> EXERCISE OBJECTIVE
Below are the entries; give again exactly the lines from the one mentioning "false = false := by decide +kernel" through the one mentioning "theorem test_loop_hyps : (looped", inclusive.

> SOURCE RECORDS
-- ==== Sys2Proof/Tests/Slice0.lean ====
section
/-! SUPPORT. The model's own tests: states that meet the hypotheses of the statements, slot words written out from the spec's tables, and
ill-formed commands. -/

namespace Sys2Proof.Tests

open Sys2Proof.Machine

set_option Elab.async false

/-! ## States -/

/-- Booted: out of reset, the link in L0, BOOT_STATUS shows READY and stage 6. -/
def booted : State :=
  { State.reset with power := ⟨false, false, false, false, false, false, false, false⟩, pcie := ⟨true, 32, 16⟩ }.setR .boot 0 0x100 13

/-- Shade 0 is enabled and runs, on physical prism 0 with logical number 0. -/
def live : State :=
  (((booted.setR .device 0 0x200 64).setOwnerP 0 0).setR .shcfg 0 0x100 1).modSh 0 fun x =>
    { x with life := 1, lan := { x.lan with halted := false } }

def onSh (s : State) (f : ShadeSt → ShadeSt) : State := s.modSh 0 f
def onLan (s : State) (f : Lantern → Lantern) : State := s.modSh 0 fun x => { x with lan := f x.lan }
def withG (s : State) (l : List (Nat × Nat)) : State :=
  onLan s fun a => l.foldl (fun a v => a.setG (BitVec.ofNat 6 v.1) (BitVec.ofNat 64 v.2)) a
/-- An operation as it stands in a queue. -/
def opQ (s : State) (id slot : Nat) (o : SlotOp) : QOp := ⟨id, slot, 5, o, (s.sh 0).lan.g, (s.sh 0).desc, (s.sh 0).masks, 0, false, 0, false⟩
/-- Descriptor words of shade 0. -/
def withDesc (s : State) (k : Nat) (ws : List Nat) : State :=
  onSh s fun x => { x with desc := x.desc.setList descDefault k (ws.map (BitVec.ofNat 64)) }
def queued (s : State) (q : QOp) : State := onSh s fun x => { x with queue := x.queue ++ [q], nextId := q.id + 1 }
def running (s : State) (q : QOp) (d : Bool) (r : List (Nat × W64)) : State :=
  onSh s fun x => { x with running := x.running ++ [⟨q, d, r⟩], nextId := q.id + 1 }
/-- Shade 0's virtual addresses are physical ones: 16 GiB leaves from a root at 0x10000. -/
def mapped (s : State) : State :=
  (((s.setR .mem 0 0x400 0xFFFFFF00).setR .mem 0 0x100 0x10001).wrN 0x10000 (leBytes 8 0x11001)).wrN 0x11000 (leBytes 8 7)

/-- What `State.startsAs` says, as a test, with a property of the state in which the operation runs. -/
def starts (s : State) (sh : ShadeIx) (kind : QOp → Bool) (q : QOp) (P : State → Bool) : Bool :=
  (s.sh sh).unitsRun && decide (firstStart kind [] (s.sh sh).queue = some q) && !s.retrainWaits q &&
    match s.capture sh q with
    | .go a => (match a.unitReady sh q with
      | .go b => P ((b.take sh q).tagStart sh q.id)
      | _ => false)
    | _ => false

theorem starts_of {s : State} {sh : ShadeIx} {kind : QOp → Bool} {q : QOp} {P : State → Bool} (h : starts s sh kind q P = true) :
    ∃ u, s.startsAs sh kind q u ∧ P u = true := by
  simp only [starts, Bool.and_eq_true, decide_eq_true_eq, Bool.not_eq_true'] at h
  obtain ⟨⟨⟨h1, h2⟩, h3⟩, h4⟩ := h
  cases hc : s.capture sh q with
  | go a =>
    cases hu : a.unitReady sh q <;> simp only [hc, hu] at h4
    · cases h4
    · cases h4
    · exact ⟨_, ⟨h1, h2, h3, a, _, hc, hu, rfl⟩, h4⟩
  | wait _ => simp only [hc] at h4; cases h4
  | fault _ _ => simp only [hc] at h4; cases h4

/-- What `State.takesIn` says but for the state after, as a test. -/
def arrives (s : State) (i : PortIx) (m : Msg) : Bool :=
  s.portUp i.val && s.idValid && (decide (m.head.dst.toNat = s.devId) || Body.neighbour m.body) && !s.stale m

theorem arrives_of {s : State} {i : PortIx} {m : Msg} (h : arrives s i m = true) :
    s.takesIn i m (s.rxFlits i (1 + bodyFlits m.head.len.toNat)) := by
  simp only [arrives, Bool.and_eq_true, Bool.or_eq_true, decide_eq_true_eq, Bool.not_eq_true'] at h
  exact ⟨h.1.1.1, h.1.1.2, h.1.2, h.2, rfl⟩

/-- What `State.accepts` says, as a test. -/
def taken (s : State) (path : Path) (k : PageKind) (i o : Nat) : Bool :=
  s.pathUp path k && s.reaches path ⟨k, i⟩ && s.answers path k && !s.pageResets ⟨k, i⟩ && mayWrite path k o

theorem taken_of {s : State} {path : Path} {k : PageKind} {i o : Nat} (h : taken s path k i o = true) : s.accepts path k i o := by
  simp only [taken, Bool.and_eq_true, Bool.not_eq_true'] at h
  exact ⟨h.1.1.1.1, h.1.1.1.2, h.1.1.2, h.1.2, h.2⟩

/-! ## The Lantern -/

/-- ScalarResults, ScalarReads, PredicateResults: a running shade, the destination not pending. -/
theorem test_scalar_hyps : live.issuesFree 0 0 = true ∧ (live.sh 0).lan.pendG.getLsbD 63 = false
    ∧ (DescRef.ld 31 15 0x80).rsvd false = false ∧ (DescRef.td 255 15).rsvd false = false := by decide +kernel

def looped (left : Nat) : Lantern := { (live.sh 0).lan with loops := (live.sh 0).lan.loops.set 2 ⟨true, 3, 16383, left, 1⟩ }
/-- LoopTest: a loop that ends at the last address, with iterations left and on its last one; and no loop that ends at 5. -/
theorem test_loop_hyps : (looped 2).loops[2].active = true ∧ (looped 2).loops[2].endAddr = 16383 ∧ 1 < (looped 2).loops[2].remaining
    ∧ (looped 1).loops[2].remaining ≤ 1 ∧ (∀ j : Fin 4, j ≠ 2 → ¬ ((looped 2).loops[j.val].active = true))
    ∧ ∀ i : Fin 4, ¬ ((looped 2).loops[i.val].active = true ∧ (looped 2).loops[i.val].endAddr = 5) := by decide +kernel

def waits : State := onLan (withG live [(2, 2 ^ 32 - 1), (3, 1)]) fun l => { l with tok := l.tok.set 0 1 }
/-- ControlFlow: the clauses of BR, LOOP (a count, and none), REPEAT (a count, and none), a WAIT that is satisfied, one that is not. -/
theorem test_control_hyps : waits.issuesFree 0 0 = true ∧ (waits.sh 0).lan.rep = none
    ∧ (let l := (waits.sh 0).lan
      l.brTarget (.abs 0x3FFF) ≤ 16383 ∧ l.pc.toNat < (BitVec.ofNat 14 1).toNat ∧ 0 < l.countOf (.reg 2) ∧ l.countOf (.reg 2) < 2 ^ 32
      ∧ l.countOf (.reg 1) = 0 ∧ l.greg 1 = 0 ∧ l.tok[1] = 0 ∧ l.tok[0] ≠ 0 ∧ (l.greg 3).getLsbD 0 = true) := by decide +kernel

/-- YieldPhaseHalt, DescriptorWrite: the same state, every copy of an LD word, an empty log and one with room for one more. -/
theorem test_yield_dwr_hyps : live.issuesFree 0 0 = true ∧ (live.sh 0).lan.rep = none ∧ (DescRef.ld 31 0 0xFF).rsvd true = false
    ∧ (live.sh 0).dwrLog.length < 256 ∧ (List.replicate 255 (⟨[], []⟩ : DwrLog)).length < 256 := by decide +kernel

/-- The last aligned 8 B of the window: 0xFA00 units of 128 B at reset. -/
def poolTop : Nat := (live.poolWin 0).2 - 8
def loads : State := withG live [(1, poolTop)]
def ldpQ : QOp := opQ loads 4 1 (.scalar (.ldp 2 1 (some 3)))
def loading : State := running loads ldpQ false [(2, 99)]
/-- PoolLoad, PoolStore: the last word of the window, a token, no guard range; and a load that is under way. -/
theorem test_pool_hyps : loads.issuesFree 0 0 = true ∧ (loads.sh 0).lan.pendG.getLsbD 2 = false ∧ poolTop % 8 = 0
    ∧ ((loads.sh 0).lan.greg 1).toNat + 8 ≤ (loads.poolWin (loads.leadP 0)).2 ∧ ((loads.sh 0).lan.tok[3]).toNat < 63
    ∧ loads.eccAt (poolKey 0 poolTop) ≠ 2 ∧ (loads.sh 0).tag = none
    ∧ (∀ i n : Fin 8, loads.guardHit 0 9 (poolTop + i.val) n.val = true → loads.bitR .replay 0 (0x200 + 16 * n.val) 5 = false)
    ∧ (loading.sh 0).running = [] ++ ⟨ldpQ, false, [(2, 99)]⟩ :: [] := by decide +kernel

/-- At bundle 5 of frame 3, which is valid. -/
def atFrame : State := onLan live fun l => { l with pc := 256 * 3 + 5, frames := l.frames.set 3 ⟨true, 0, false⟩ }
/-- BundleFetch: a valid frame, one that loads, one that is neither; a halted Lantern; one operation in slot 1, alone, and no word uncorrectable. -/
theorem test_fetch_hyps : (atFrame.sh 0).issues = true ∧ (atFrame.sh 0).lan.frames[3].valid = true
    ∧ (∀ i : Fin 16, atFrame.eccAt (storeKey 0 (773 * 128 + 8 * i.val)) ≠ 2) ∧ (∀ i : Fin 16, atFrame.rdNat (storeKey 0 (773 * 128 + 8 * i.val)) 8 = 0)
    ∧ atFrame.issuesFree 0 0 = true ∧ ((booted.sh 0).issues = false)
    ∧ (let s := atFrame.wrN (storeKey 0 (773 * 128 + 8)) (leBytes 8 (0x01 * 2 ^ 56 + 2 * 2 ^ 44 + 77))
      (∀ i : Fin 16, i ≠ 1 → s.rdNat (storeKey 0 (773 * 128 + 8 * i.val)) 8 = 0)
      ∧ decodeSlot 1 (s.rdNat (storeKey 0 (773 * 128 + 8)) 8) = .ok 0 (.scalar (.movi 2 77)))
    ∧ (live.sh 0).issues = true ∧ (live.sh 0).lan.frames[0].valid = false ∧ (live.sh 0).lan.frames[0].loading = false
    ∧ (let s := onLan live fun l => { l with frames := l.frames.set 0 ⟨false, 0, true⟩ }
      (s.sh 0).issues = true ∧ (s.sh 0).lan.frames[0].valid = false ∧ (s.sh 0).lan.frames[0].loading = true) := by decide +kernel

/-- SlotRoundTrip: every operand of an operation at its greatest value. -/
theorem test_slotword_hyps : (SlotOp.beam (.copy 15 255 255 63 (some 63))).fits 11 = true ∧ (SlotOp.beam (.copy 15 255 255 63 (some 63))).rsvd = false
    ∧ (SlotOp.ext 2 0xFFFFFFFF).fits 15 = true ∧ (SlotOp.ext 2 0xFFFFFFFF).rsvd = false ∧ (SlotOp.ctl (.phase 5)).rsvd = false := by decide +kernel

/-- UnitIssue: a MARK, and a SMALLRED whose eight registers end at g63. -/
theorem test_issue_hyps : unitSlot (.mark 0 (.issue 0 7)) = some (0, 0, 14, .tel (.mark 7)) ∧ (SlotOp.tel (.mark 7)).rsvd = false
    ∧ live.opCheck 0 (live.mkQ 0 0 ⟨14, 0, .tel (.mark 7)⟩) = none ∧ (∀ k ∈ unitKeys 14 (.tel (.mark 7)), queueUse (live.sh 0).queue k < queueDepth k)
    ∧ (SlotOp.jorx (.smallred 56 7 .maxF32 (some 0))).rsvd = false
    ∧ (∀ g ∈ (SlotOp.jorx (.smallred 56 7 .maxF32 (some 0))).gAsync, (live.sh 0).lan.pendG.getLsbD g = false) := by decide +kernel

def loadsFrame : State := mapped (running (onLan live fun l => { l with frames := l.frames.set 63 ⟨false, 0, true⟩ }) (opQ live 4 0 (.ctl (.bpl 63 1 none))) false [])
def hostLoads : State := ((onLan live fun l => { l with halted := true }).setR .lant (shInst 0) 0x134 63).setR .lant (shInst 0) 0x12C 0x1000
/-- FrameLoad: a BPL, a load by the host, and one whose 32 KiB arrive. -/
theorem test_frame_hyps : live.issuesFree 0 0 = true ∧ (live.sh 0).lan.rep = none ∧ ((live.sh 0).lan.greg 1).toNat % 128 = 0
    ∧ (hostLoads.sh 0).life = 1 ∧ (hostLoads.sh 0).lan.halted = true ∧ hostLoads.getF .lant (shInst 0) 0x134 5 0 = 63
    ∧ hostLoads.bitR .lant (shInst 0) 0x134 6 = false ∧ hostLoads.getR64 .lant (shInst 0) 0x12C % 128 = 0
    ∧ loadsFrame.loadNext 0 = some (63, some (opQ live 4 0 (.ctl (.bpl 63 1 none)))) ∧ loadsFrame.retraining false = false ∧ (loadsFrame.sh 0).tag = none := by
  decide +kernel

/-- Below 1 GiB the frame's source is mapped where it stands. -/
theorem loadsFrame_walk (a : Nat) (h : a < 2 ^ 30) : loadsFrame.walk 0 a false = .ok a := by
  have h3 : vaIndex a 3 = 0 := by simp only [vaIndex, bitsOf]; omega
  have h2 : vaIndex a 2 = 0 := by simp only [vaIndex, bitsOf]; omega
  have r3 : loadsFrame.rdNat 0x10000 8 = 0x11001 := by decide +kernel
  have r2 : loadsFrame.rdNat 0x11000 8 = 7 := by decide +kernel
  have e3 : loadsFrame.eccAt 0x10000 = 0 := by decide +kernel
  have e2 : loadsFrame.eccAt 0x11000 = 0 := by decide +kernel
  have t4 : loadsFrame.tableCheck 0 0x10000 3 = none := by decide +kernel
  have t3 : loadsFrame.tableCheck 0 0x11000 3 = none := by decide +kernel
  have o : loadsFrame.leafOwned 0 0 = true := by decide +kernel
  have l : loadsFrame.getR .mem 0 0x100 = 0x10001 := by decide +kernel
  have g : loadsFrame.getF .mem 0 0x104 15 0 = 0 := by decide +kernel
  have w2 : loadsFrame.walkFrom 0 a false 2 0x11000 = .ok a := by
    rw [State.walkFrom]
    simp only [h2, Nat.mul_zero, Nat.add_zero, r2, e2]
    simp [bitsOf, bitOf, o, pageSize]
    omega
  have w3 : loadsFrame.walkFrom 0 a false 3 0x10000 = .ok a := by
    rw [State.walkFrom]
    simp only [h3, Nat.mul_zero, Nat.add_zero, r3, e3]
    simp [bitsOf, bitOf, tableAlign, t3, w2]
  simp only [State.walk]
  show (let lo := loadsFrame.getR .mem 0 0x100; _) = _
  simp [l, g, bitsOf, bitOf, t4, w3]

theorem loadsFrame_reads (n a : Nat) (h : a + n ≤ 2 ^ 30) (c : Ctx) (hc : c.sh = 0) : ∃ bs, loadsFrame.rdSN c 0xA a n = .ok bs := by
  induction n generalizing a with
  | zero => exact ⟨[], rfl⟩
  | succ n ih =>
    obtain ⟨bs, hb⟩ := ih (a + 1) (by omega)
    have ht : loadsFrame.tierOf a = .hbm := by simp only [State.tierOf]; rw [if_pos (by simp only [hbmTop]; omega)]
    have hk : loadsFrame.physKey a = a := by exact if_neg (fun x => absurd x.1 (by simp only [hostBase]; omega))
    have he : loadsFrame.eccAt a = 0 := rfl
    have h1 : ¬ 281474976710656 ≤ a := by omega
    have hr : loadsFrame.rdS c 0xA a = .ok (loadsFrame.rd a) := by
      simp [State.rdS, State.resolve, hc, h1, loadsFrame_walk a (by omega), ht, hk, he, spaceTier]
    exact ⟨_ :: bs, by simp only [State.rdSN, hr, hb]; rfl⟩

> ANSWER TO THIS PROBLEM
    ∧ (DescRef.ld 31 15 0x80).rsvd false = false ∧ (DescRef.td 255 15).rsvd false = false := by decide +kernel

def looped (left : Nat) : Lantern := { (live.sh 0).lan with loops := (live.sh 0).lan.loops.set 2 ⟨true, 3, 16383, left, 1⟩ }
/-- LoopTest: a loop that ends at the last address, with iterations left and on its last one; and no loop that ends at 5. -/
theorem test_loop_hyps : (looped 2).loops[2].active = true ∧ (looped 2).loops[2].endAddr = 16383 ∧ 1 < (looped 2).loops[2].remaining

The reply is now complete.